Of the lines listed below, return exactly those that run from the line containing "def lane (X" through the line containing "def complete (s", both included.

Excerpts from a dataset:
○ ○ ○

-- ==== Sys2Proof/Machine/Ops.lean ====
section
/-!
DEFINITION. The named operations over the byte arrays, the engine and the command channel, and the one
exception, IllegalCommand (60_exceptions.md R126).
-/

namespace Sys2Proof.Machine

/-- `zero200`, the all-zero sponge state (10_state.md R20). -/
def zero200 : Sponge := Vector.replicate 200 0

/-- The vector whose entry `i` is `f i`. (Built from a list, which Lean's kernel evaluates in linear time.) -/
def vectorOf {n : Nat} {α : Type} (f : Fin n → α) : Vector α n := ⟨(List.ofFn f).toArray, by simp⟩

/-- `X[i] <- X[i] xor b` (00_scope.md R7). Every caller has `i < 200`. -/
def xorAt (X : Sponge) (i : Nat) (b : Byte) : Sponge := X.setIfInBounds i (X[i]?.getD 0 ^^^ b)

/-- The list with its entries from `start` on replaced by `bytes`, as far as both reach. -/
def overwrite : List Byte → Nat → List Byte → List Byte
  | [], _, _ => []
  | x :: xs, 0, [] => x :: xs
  | _ :: xs, 0, b :: bs => b :: overwrite xs 0 bs
  | x :: xs, start + 1, bs => x :: overwrite xs start bs

theorem overwrite_length (l : List Byte) (start : Nat) (bytes : List Byte) :
    (overwrite l start bytes).length = l.length := by
  fun_induction overwrite l start bytes <;> simp_all

/-- `PB[start .. start+len(bytes)) <- bytes` (43_streaming.md R93). Every caller stays within the 136 bytes. -/
def putPending (PB : Pending) (start : Nat) (bytes : List Byte) : Pending :=
  ⟨(overwrite PB.toList start bytes).toArray, by simp [overwrite_length]⟩

/-- `PB[0..PC)`, the pending bytes, the only meaningful part of `PB` (10_state.md R22). -/
def pendingBytes (e : Engine) : List Byte := e.PB.toList.take e.PC.val

/-- The 64-bit value of the first eight bytes of a sequence, little-endian: the first byte is bits [7:0], the
eighth is bits [63:56] (20_memory.md R33). -/
def firstLane : List Byte → Lane
  | b0 :: b1 :: b2 :: b3 :: b4 :: b5 :: b6 :: b7 :: _ => b7 ++ b6 ++ b5 ++ b4 ++ b3 ++ b2 ++ b1 ++ b0
  | _ => 0

/-- `lane(X, j)`, bytes `X[8j]` to `X[8j+7]` of a 200-byte array (20_memory.md R33). -/
def lane (X : Sponge) (j : Fin 25) : Lane := firstLane (X.toList.drop (8 * j.val))

/-- The wire bytes of a response: 1 or 33 of them (30_encoding.md R60). -/
def responseBytes : Response → List Byte
  | .ok => [0x00]
  | .okDigest d => 0x00 :: d.toList
  | .illegalCommand => [0x01]

/-- A command has taken effect: the executing instance's engine is `e` and its response `r` is sent after
every earlier one (30_encoding.md R60; 70_reset_and_hazards.md R148, R149). No other instance changes
(20_memory.md R47). -/
def complete (s : State) (e : Engine) (r : Response) : State :=
  { s with cur := { s.cur with engine := e, tx := s.cur.tx ++ [r] } }

/-- IllegalCommand (60_exceptions.md R126): `S`, `PB` and `PC` are neither read nor written, nothing is
recorded (R128), and the response is status `0x01`. Its payload has left the queue with its header (R52). -/
def rejectCommand (s : State) : State := complete s s.cur.engine .illegalCommand

/-- The command just taken off the executing instance's queue leaves `rest` in it. -/
def consume (s : State) (rest : List Byte) : State := { s with cur := { s.cur with rx := rest } }

/-- The turn passes to the next instance (log 4). With one instance this changes nothing. -/
def passTurn (s : State) : State :=
  match s.others with
  | [] => s
  | next :: later => { cur := next, others := later ++ [s.cur] }

/-- `passTurn` after a command that answers a next state. -/
def thenPassTurn : Host.Outcome State Fault Refusal → Host.Outcome State Fault Refusal
  | .next t => .next (passTurn t)
  | .fault f => .fault f
  | .refused r => .refused r

/-- Every instance of the system, the one whose turn it is first. -/
def instances (s : State) : List Instance := s.cur :: s.others

end Sys2Proof.Machine
end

○ ○ ○

• Solution:
def lane (X : Sponge) (j : Fin 25) : Lane := firstLane (X.toList.drop (8 * j.val))

/-- The wire bytes of a response: 1 or 33 of them (30_encoding.md R60). -/
def responseBytes : Response → List Byte
  | .ok => [0x00]
  | .okDigest d => 0x00 :: d.toList
  | .illegalCommand => [0x01]

/-- A command has taken effect: the executing instance's engine is `e` and its response `r` is sent after
every earlier one (30_encoding.md R60; 70_reset_and_hazards.md R148, R149). No other instance changes
(20_memory.md R47). -/
def complete (s : State) (e : Engine) (r : Response) : State :=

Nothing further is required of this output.